- **GIVEN ENTRIES**
/-! ## put -/

@[simp] theorem put_a (s : State) (x : Word) (v : Byte) : (s.put x v).a = s.a := rfl
@[simp] theorem put_f (s : State) (x : Word) (v : Byte) : (s.put x v).f = s.f := rfl
@[simp] theorem put_b (s : State) (x : Word) (v : Byte) : (s.put x v).b = s.b := rfl
@[simp] theorem put_c (s : State) (x : Word) (v : Byte) : (s.put x v).c = s.c := rfl
@[simp] theorem put_d (s : State) (x : Word) (v : Byte) : (s.put x v).d = s.d := rfl
@[simp] theorem put_e (s : State) (x : Word) (v : Byte) : (s.put x v).e = s.e := rfl
@[simp] theorem put_h (s : State) (x : Word) (v : Byte) : (s.put x v).h = s.h := rfl
@[simp] theorem put_l (s : State) (x : Word) (v : Byte) : (s.put x v).l = s.l := rfl
@[simp] theorem put_altA (s : State) (x : Word) (v : Byte) : (s.put x v).altA = s.altA := rfl
@[simp] theorem put_altF (s : State) (x : Word) (v : Byte) : (s.put x v).altF = s.altF := rfl
@[simp] theorem put_altB (s : State) (x : Word) (v : Byte) : (s.put x v).altB = s.altB := rfl
@[simp] theorem put_altC (s : State) (x : Word) (v : Byte) : (s.put x v).altC = s.altC := rfl
@[simp] theorem put_altD (s : State) (x : Word) (v : Byte) : (s.put x v).altD = s.altD := rfl
@[simp] theorem put_altE (s : State) (x : Word) (v : Byte) : (s.put x v).altE = s.altE := rfl
@[simp] theorem put_altH (s : State) (x : Word) (v : Byte) : (s.put x v).altH = s.altH := rfl
@[simp] theorem put_altL (s : State) (x : Word) (v : Byte) : (s.put x v).altL = s.altL := rfl
@[simp] theorem put_ix (s : State) (x : Word) (v : Byte) : (s.put x v).ix = s.ix := rfl
@[simp] theorem put_iy (s : State) (x : Word) (v : Byte) : (s.put x v).iy = s.iy := rfl
@[simp] theorem put_sp (s : State) (x : Word) (v : Byte) : (s.put x v).sp = s.sp := rfl
@[simp] theorem put_pc (s : State) (x : Word) (v : Byte) : (s.put x v).pc = s.pc := rfl
@[simp] theorem put_i (s : State) (x : Word) (v : Byte) : (s.put x v).i = s.i := rfl
@[simp] theorem put_r (s : State) (x : Word) (v : Byte) : (s.put x v).r = s.r := rfl
@[simp] theorem put_iff1 (s : State) (x : Word) (v : Byte) : (s.put x v).iff1 = s.iff1 := rfl
@[simp] theorem put_iff2 (s : State) (x : Word) (v : Byte) : (s.put x v).iff2 = s.iff2 := rfl
@[simp] theorem put_im (s : State) (x : Word) (v : Byte) : (s.put x v).im = s.im := rfl
@[simp] theorem put_halted (s : State) (x : Word) (v : Byte) : (s.put x v).halted = s.halted := rfl
@[simp] theorem put_intBlock (s : State) (x : Word) (v : Byte) : (s.put x v).intBlock = s.intBlock := rfl
@[simp] theorem put_nmiPending (s : State) (x : Word) (v : Byte) : (s.put x v).nmiPending = s.nmiPending := rfl
@[simp] theorem put_latch (s : State) (x : Word) (v : Byte) : (s.put x v).latch = s.latch := rfl
@[simp] theorem put_ldAir (s : State) (x : Word) (v : Byte) : (s.put x v).ldAir = s.ldAir := rfl
@[simp] theorem put_mem (s : State) (x : Word) (v : Byte) : (s.put x v).mem = s.mem.set x.toNat v := rfl
@[simp] theorem put_bus (s : State) (x : Word) (v : Byte) : (s.put x v).bus = s.bus := rfl
@[simp] theorem put_params (s : State) (x : Word) (v : Byte) : (s.put x v).params = s.params := rfl
@[simp] theorem put_inputs (s : State) (x : Word) (v : Byte) : (s.put x v).inputs = s.inputs := rfl
@[simp] theorem put_ioAnswers (s : State) (x : Word) (v : Byte) : (s.put x v).ioAnswers = s.ioAnswers := rfl
@[simp] theorem put_draws (s : State) (x : Word) (v : Byte) : (s.put x v).draws = s.draws := rfl
@[simp] theorem put_cycles (s : State) (x : Word) (v : Byte) : (s.put x v).cycles = s.cycles := rfl
@[simp] theorem put_events (s : State) (x : Word) (v : Byte) : (s.put x v).events = s.events := rfl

- **WHAT NEEDS TO BE DONE**
When you reach the line with "v).i = s.i := rfl" in the records above, start writing out lines exactly, and stop once the line with "s.im := rfl" has been written; include nothing else.

- **EXERCISE OUTPUT**
@[simp] theorem put_i (s : State) (x : Word) (v : Byte) : (s.put x v).i = s.i := rfl
@[simp] theorem put_r (s : State) (x : Word) (v : Byte) : (s.put x v).r = s.r := rfl
@[simp] theorem put_iff1 (s : State) (x : Word) (v : Byte) : (s.put x v).iff1 = s.iff1 := rfl
@[simp] theorem put_iff2 (s : State) (x : Word) (v : Byte) : (s.put x v).iff2 = s.iff2 := rfl
@[simp] theorem put_im (s : State) (x : Word) (v : Byte) : (s.put x v).im = s.im := rfl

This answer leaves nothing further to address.